Sanki odanın kapısını arkamızdan kapatmamız yeterliydi ve motelin dışındaki dünya tamamen yok olup beni hâlâ anlayamadığım bir insanla tamamen yalnız bırakacaktı.

17 numara. Korku ve sessizlik arasında.

Odanın kapısı arkamızdan sessiz bir tıklamayla kapandı ve hemen göğsümde ağır ve dayanılmaz bir şeyin baskı yaptığını hissettim.

Oda küçük ve mütevazıydı — bir çift kişilik yatak, üzerinde yontulmuş bir lamba bulunan bir komodin, bir gardırop, duvarda eski püskü bir ayna. Yarı uykulu ışık uzun gölgeler oluşturuyordu ve bu alanda çok az hava varmış gibi görünüyordu.

Lucas önce pencereyi, sonra kapıyı kontrol etti ve bana döndü.

— Kapıyı içeriden kapatıyoruz. Bir şey duyarsanız açmayın.
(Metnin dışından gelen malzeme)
-- ==== Sys2Proof/Machine/Attention.lean ====
section
/-! DEFINITION. The attention pipe: rotation on load, queries, staging, running, write-out, merging and planning
(14_attention_pipe). -/

namespace Sys2Proof.Machine

/-! ### Issue (R241, R242) -/

/-- A view that `att.out` and `att.merge` write. -/
def attOutView (v : View) : Bool :=
  v.kind = 3 && v.rows ≤ 64 && (v.cols = 128 && v.elemType.isFloat || v.cols = 130 && v.elemType = .f32)

def attIssue (s : State) (i : Instr) (h : EHdr) (profile : Role) (q : QueueId) (narrows : Bool)
    (views : List WReg) (ops : List Word) (check : List View → Option (Cause × Word)) : Host.Outcome State Fault Refusal :=
  let vs := views.map (fun w => s.core.views[w.toNat])
  issue s i h profile q { rnd := narrows, sat := narrows } false
    (match check (vs.map View.ofWord) with
      | some (c, ea) => .error (.trap c ea)
      | none => .ok { ops := ops, views := vs })

def issueIf (ok : Bool) : Option (Cause × Word) := if ok then none else some (.illegal, 0)

def viewAt (vs : List View) (k : Nat) : View := vs.getD k (View.ofWord 0)

def execAttQ (h : EHdr) (va : WReg) (b c d : SReg) (pb : PbReg) (s : State) : Host.Outcome State Fault Refusal :=
  attIssue s (.attQ h va b c d pb) h .sequencer .seqAtt false [va] [s.rd b, s.rd c, s.rd d] (fun vs =>
    let v := viewAt vs 0
    issueIf (v.kind = 1 && v.fmt = 0 && v.cols = 128 && v.rows ≤ 64 && (s.rd b).toNat / 2 ^ 33 = 0))

def execAttQF (h : EHdr) (va : WReg) (s : State) : Host.Outcome State Fault Refusal :=
  attIssue s (.attQF h va) h .sequencer .seqAtt false [va] [] (fun vs =>
    let v := viewAt vs 0
    issueIf (v.kind = 3 && v.elemType = .ui32 && v.rows = 1 && v.cols = 128))

def execAttKv (h : EHdr) (a b : SReg) (pb : PbReg) (st : Bool) (s : State) : Host.Outcome State Fault Refusal :=
  attIssue s (.attKv h a b pb st) h .loader .loaderAtt false [] [s.rd a, s.rd b] (fun _ =>
    if (s.rd a).toNat % 16 ≠ 0 then some (.align, s.rd a) else issueIf ((s.rd b).toNat / 2 ^ 32 = 0))

def execAttRun (h : EHdr) (st : Bool) (s : State) : Host.Outcome State Fault Refusal :=
  attIssue s (.attRun h st) h .sequencer .seqAtt false [] [] (fun _ => none)

def execAttOut (h : EHdr) (vd : WReg) (s : State) : Host.Outcome State Fault Refusal :=
  attIssue s (.attOut h vd) h .sequencer .seqAtt true [vd] [] (fun vs => issueIf (attOutView (viewAt vs 0)))

def execAttMerge (h : EHdr) (vd va : WReg) (s : State) : Host.Outcome State Fault Refusal :=
  attIssue s (.attMerge h vd va) h .sequencer .seqAtt true [vd, va] [] (fun vs =>
    let d := viewAt vs 0
    let a := viewAt vs 1
    issueIf (attOutView d && a.kind = 3 && a.elemType = .f32 && a.cols = 130 && a.rows % d.rows = 0))

def execAttPlan (h : EHdr) (a : SReg) (s : State) : Host.Outcome State Fault Refusal :=
  attIssue s (.attPlan h a) h .sequencer .seqAtt false [] [s.rd a] (fun _ =>
    if (s.rd a).toNat % 32 ≠ 0 then some (.align, s.rd a) else none)

/-! ### Rotation of a row (R243) -/

/-- The codes of a row of 128 rotated at position `p`. -/
def rotateRow (f : FFmt) (sat : Bool) (freq : Nat → Word) (p : Nat) (row : List Nat) : List Nat :=
  (List.range 64).flatMap (fun j =>
    let r := rotPair (f.value (row.getD (2 * j) 0)) (f.value (row.getD (2 * j + 1) 0)) (rotor (BitVec.ofNat 64 p * freq j))
    [f.round .rne sat 0 r.1, f.round .rne sat 0 r.2])

def Att.freqAt (x : Att) (j : Nat) : Word := (x.freq[j]?).getD 0

def State.setAtt (s : State) (x : Att) : State := { s with core := { s.core with att := x } }

/-! ### Queries (R244) -/

def runAttQF (v : View) (s : State) : Except Flt State :=
  match s.rsBad v.spans with
  | some e => .error e
  | none => .ok (s.setAtt { s.core.att with
      freq := Vector.ofFn (fun j : Fin 64 => BitVec.ofNat 64 (s.core.rs.num (v.base + 8 * j.val) 8)) })

def minusInf : BitVec 32 := 0xFF800000

def runAttQ (v : View) (b c d : Word) (pb : PbReg) (s : State) : Except Flt State :=
  match s.rsBad v.spans with
  | some e => .error e
  | none =>
    let x := s.core.att
    let step := (b.toNat / 2 ^ 32) % 2
    let row (r : Nat) : QRow :=
      let codes := (List.range 128).map (fun j => bits (s.core.row v r) (16 * j) 16)
      { q := rotateRow bf16F false x.freqAt ((b.toNat + r * step) % 2 ^ 32) codes
        limit := BitVec.ofNat 64 (min (d.toNat + r * step) (2 ^ 64 - 1))
        m := minusInf, l := 0, o := List.replicate 128 0 }
    .ok (s.setAtt { x with
      pb := x.pb.set pb.toNat (b.setWidth 32), scale := c.setWidth 32, rows := (List.range v.rows).map row })

/-! ### Staging (R245) -/

/-- A key or value row as element codes (R80). -/
def rowCodes (format : Nat) (bs : List Byte) : List Nat :=
  let w := if format = 0 then 2 else 1
  (List.range 128).map (fun j => leNat ((bs.drop (w * j)).take w))

/-- What a staging holds while it goes through its blocks. -/
structure Staging where
  fmt  : Option Nat := none
  toks : List StageTok := []
  base : Option Nat := none

/-- The tokens of one block, row by row and at most to 512: `key` and `val` are the addresses of its blocks. -/
def stageRows (f b len pbase : Nat) (key val a : Word) : Nat → Nat → State → Staging → Except Stop (State × Staging)
  | 0, _, s, g => .ok (s, g)
  | fuel + 1, i, s, g =>
    let ix := b * kvRows f + i
    if len ≤ ix then .ok (s, g)
    else if 512 ≤ g.toks.length then s.fail .prot (a + 8)
    else do
      let off := BitVec.ofNat 64 (i * kvRowSize f)
      let (s, k) ← s.lift (s.engRead .loader (key + off) (kvRowSize f))
      let (s, v) ← s.lift (s.engRead .loader (val + off) (kvRowSize f))
      let fm := if f = 0 then bf16F else e4m3F
      let t : StageTok :=
        ⟨BitVec.ofNat 32 ix, rotateRow fm (f ≠ 0) s.core.att.freqAt ((pbase + i) % 2 ^ 32) (rowCodes f k), rowCodes f v⟩
      stageRows f b len pbase key val a fuel (i + 1) s { g with toks := g.toks ++ [t] }

/-- One block: its two lookups, its format and its rows; and whether the loop goes on. -/
def stageBlock (s : State) (a : Word) (seq kh vh len b : Nat) (g : Staging) : Except Stop (State × Staging × Bool) := do
  if len ≤ b * 16 then pure (s, g, false) else
  let (s, t) ← s.kvTable
  let (s, jk) ← s.kvLookup t seq kh b
  let (s, jv) ← s.kvLookup t seq vh b
  match jk, jv with
  | some jk, some jv => do
    let (s, ek) ← s.kvEntry t jk
    let (s, ev) ← s.kvEntry t jv
    let (s, hk) ← s.kvEntry t (homeIx jk ek)
    let (s, hv) ← s.kvEntry t (homeIx jv ev)
    let f := entFormat hk
    if decide (f ≠ entFormat hv) || (match g.fmt with | some x => decide (x ≠ f) | none => false) then s.fail .fmt a else
    let g := { g with fmt := some f }
    if len ≤ b * kvRows f then pure (s, g, false) else
    let block (e : KvEntry) : Word := t.pool + BitVec.ofNat 64 (entPhys e * 4096)
    let (s, g) ← stageRows f b len (entBase ek) (block ek) (block ev) a (kvRows f) 0 s { g with base := some (entBase ek) }
    pure (s, g, true)
  | _, _ => s.fail .xlate a

/-- The blocks of a piece from `b` on: each adds a token or ends the loop, and 512 tokens end it. -/
def stageBlocks (a : Word) (seq kh vh len : Nat) : Nat → Nat → State → Staging → Except Stop (State × Staging)
  | 0, _, s, g => .ok (s, g)
  | fuel + 1, b, s, g => do
    let (s, g, on) ← stageBlock s a seq kh vh len b g
    if on then stageBlocks a seq kh vh len fuel (b + 1) s g else pure (s, g)

/-- The committed length of a sequence; `none` when it is out of range. -/
def State.committed (s : State) (seq : Nat) : Except Stop (State × Option Nat) := do
  match ← s.lift (s.seqRecord (BitVec.ofNat 64 seq)) with
  | none => pure (s, none)
  | some va => do
    let (s, n) ← s.lengthRead va
    pure (s, some n)

/-- `att.kv` reads and stages; the stage and the PB register follow at its retirement. -/
def runAttKv (a b : Word) (pb : PbReg) (st : Bool) (s : State) : Except Stop State := do
  let (s, bs) ← s.lift (s.engRead .loader a 16)
  let r := recordOf 128 bs
  let (s, len) ← s.committed (fld r 0 32)
  match len with
  | none => s.fail .prot a
  | some len => do
    let (s, g) ← stageBlocks a (fld r 0 32) (bits b.toNat 0 16) (bits b.toNat 16 16) len (min (fld r 64 32) 514) (fld r 32 32) s {}
    let x := s.core.att
    let new : Staged :=
      { st := st, stage := { fmt := BitVec.ofNat 8 (g.fmt.getD 0), toks := g.toks }
        pb := g.base.map (fun p => (pb, BitVec.ofNat 32 p)) }
    pure (s.setAtt { x with staged := x.staged ++ [new] })

/-! ### Running the stages (R246) -/

def f32Val (c : BitVec 32) : Num := f32F.value c.toNat
def f32Of (x : Num) : BitVec 32 := BitVec.ofNat 32 (f32F.rne x)
def l2e : Num := f32F.value 0x3FB8AA3B

/-- E of R246. -/
def expE (x : BitVec 32) : BitVec 32 := f32Of (Num.exp2 (f32Val x))

/-- E(rne((a - b) * L2E)). -/
def expDiff (a b : BitVec 32) : BitVec 32 := expE (f32Of ((Num.add .rne (f32Val a) (f32Val b).neg).mul l2e))

/-- rne(rne(x * α) + y). -/
def decayAdd (x α y : BitVec 32) : BitVec 32 := f32Of (Num.add .rne (f32Val (f32Of ((f32Val x).mul (f32Val α)))) (f32Val y))

/-- An exact sum of values; `none` when one is NaN-class. -/
def sumDy (l : List (Option Dy)) : Option Dy :=
  l.foldl (fun acc x => match acc, x with | some u, some v => some (Dy.add u v) | _, _ => none) (some (0, 0))

/-- The score of a token (exact until its rounding). -/
def score (scale : BitVec 32) (q key : List Nat) (fmt : FFmt) : BitVec 32 :=
  match sumDy (List.zipWith (fun x y => mulOpt (bf16F.value x).dy (fmt.value y).dy) q key) with
  | none => BitVec.ofNat 32 f32F.canon
  | some d => match (f32Val scale).dy with
    | some k => f32Of (Num.ofDy (Dy.mul k d))
    | none => f32Of ((f32Val scale).mul (Num.ofDy d))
Başımı salladım, güçlükle yutkundum, söylediği her kelimenin beni artık hayatta kalmanın kurallarının olduğu yeni bir gerçekliğe nasıl daha da derinleştirdiğini hissettim.
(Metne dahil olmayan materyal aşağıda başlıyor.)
-- ==== Sys2Proof/Machine/Remote.lean ====
section
/-! DEFINITION. The fabric: paths, sessions, remote word operations, the combining buffer, batches, and fences
(16_fabric, R346, R347). -/

namespace Sys2Proof.Machine

/-! ### Performing a remote operation at its target (R267, R270, R277) -/

/-- The runs of a byte mask of a 64 B line: offset and length. -/
def maskRuns (mask : Nat) : List (Nat × Nat) :=
  ((List.range 64).foldl (fun (acc : List (Nat × Nat)) i =>
    if mask.testBit i then
      match acc with
      | (o, n) :: t => if o + n = i then (o, n + 1) :: t else (i, 1) :: acc
      | [] => [(i, 1)]
    else acc) []).reverse

/-- What a store packet carries: the parts of a line by its mask (log entry 50), or one operand of 2^size bytes. -/
def storeParts (p : Packet) : List (Word × List Byte) :=
  if p.size = 0xFF then
    (maskRuns (leNat (p.payload.take 8))).map (fun r => (p.addr + BitVec.ofNat 64 r.1, (p.payload.drop (8 + r.1)).take r.2))
  else [(p.addr, p.payload.take (2 ^ p.size.toNat))]

/-- The result of an atomic on `n` bytes; `d` is the compare value. -/
def ramoNew (op n : Nat) (old b d : Nat) : Nat :=
  let m := 2 ^ (8 * n)
  match op with
  | 0 => (old + b) % m
  | 1 => old ||| b % m
  | 2 => old ^^^ (b % m)
  | 3 => if sextInt (8 * n) old ≤ sextInt (8 * n) b then old else b % m
  | 4 => if sextInt (8 * n) old ≤ sextInt (8 * n) b then b % m else old
  | 5 => b % m
  | _ => if old = d % m then b % m else old

/-- A load, a store or an atomic performs for a context of this node: its value, or an error. It is an access of the store path
(R345); `w`: how its write stands on it. -/
def State.performRemote (s : State) (cx : Ctx) (core : Nat) (w : Writer) (p : Packet) : Except Flt (State × Word) := do
  if p.kind = 1 then do
    let parts := storeParts p
    let _ ← parts.mapM (fun x => s.pathPut (some cx) core w x.1 x.2)
    let t ← parts.foldlM (fun s x => s.pathPut (some cx) core w x.1 x.2) s
    pure (t, 0)
  else
    let n := 2 ^ p.size.toNat
    let loc ← if p.kind = 2 then s.locateFor (some cx) core p.addr n false else s.locateRmw (some cx) core p.addr n
    match s.badByte loc n with
    | some i => .error (.machine, p.addr + BitVec.ofNat 64 i)
    | none =>
      let old := s.mem.num loc n
      if p.kind = 2 then pure (s.traffic (some cx) core p.addr [(loc, n)], BitVec.ofNat 64 old) else do
      if isHost loc ∧ hostForbids (BitVec.ofNat 3 p.op.toNat) then .error (.prot, p.addr) else
      let new := ramoNew p.op.toNat n old (leNat (p.payload.take 8)) (leNat ((p.payload.drop 8).take 8))
      pure ((s.pathStep w loc (leBytes n new)).traffic (some cx) core p.addr [(loc, n), (loc, n)], BitVec.ofNat 64 old)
Pencere kenarındaki bir sandalyeye oturdu, tabancasını çıkardı, dizlerinin üzerine koydu ve arkasına yaslandı.

— Uyumak. Üç saat sonra yola çıkıyoruz.

Ne cevap vereceğimi bilemediğim için ona baktım.

Avlanırken nasıl uyuyabilirsin? Ölümden yeni kaçarken gözlerini nasıl kapatabilirsin?

Ama bedenim bana ihanet etti.

Yorgun, stresli, basitçe pes etti.

Yatağa çöktüm, kıvrıldım ve bilincim hâlâ direnmeye çalışırken, uyku beni çoktan kaplamış, beni Lucas’ın, kovalamacanın, ateşin olmadığı karanlığa doğru çekiyordu.

Rüyamda Jake’i gördüm.

Gülümsemesi. Sıcak avuçları tenime dokunuyordu. Kulağınıza bir şeyler fısıldayan sesi nazik, sarmalayıcı, sizi dünyanın güvenli olduğuna, içinde yalan olmadığına inandırıyor.

Ancak daha sonra bu imaj değişmeye başladı.

Avuç içleri soğudu, tutuşu çelikleşti, gülümseme yırtıcı bir hal aldı.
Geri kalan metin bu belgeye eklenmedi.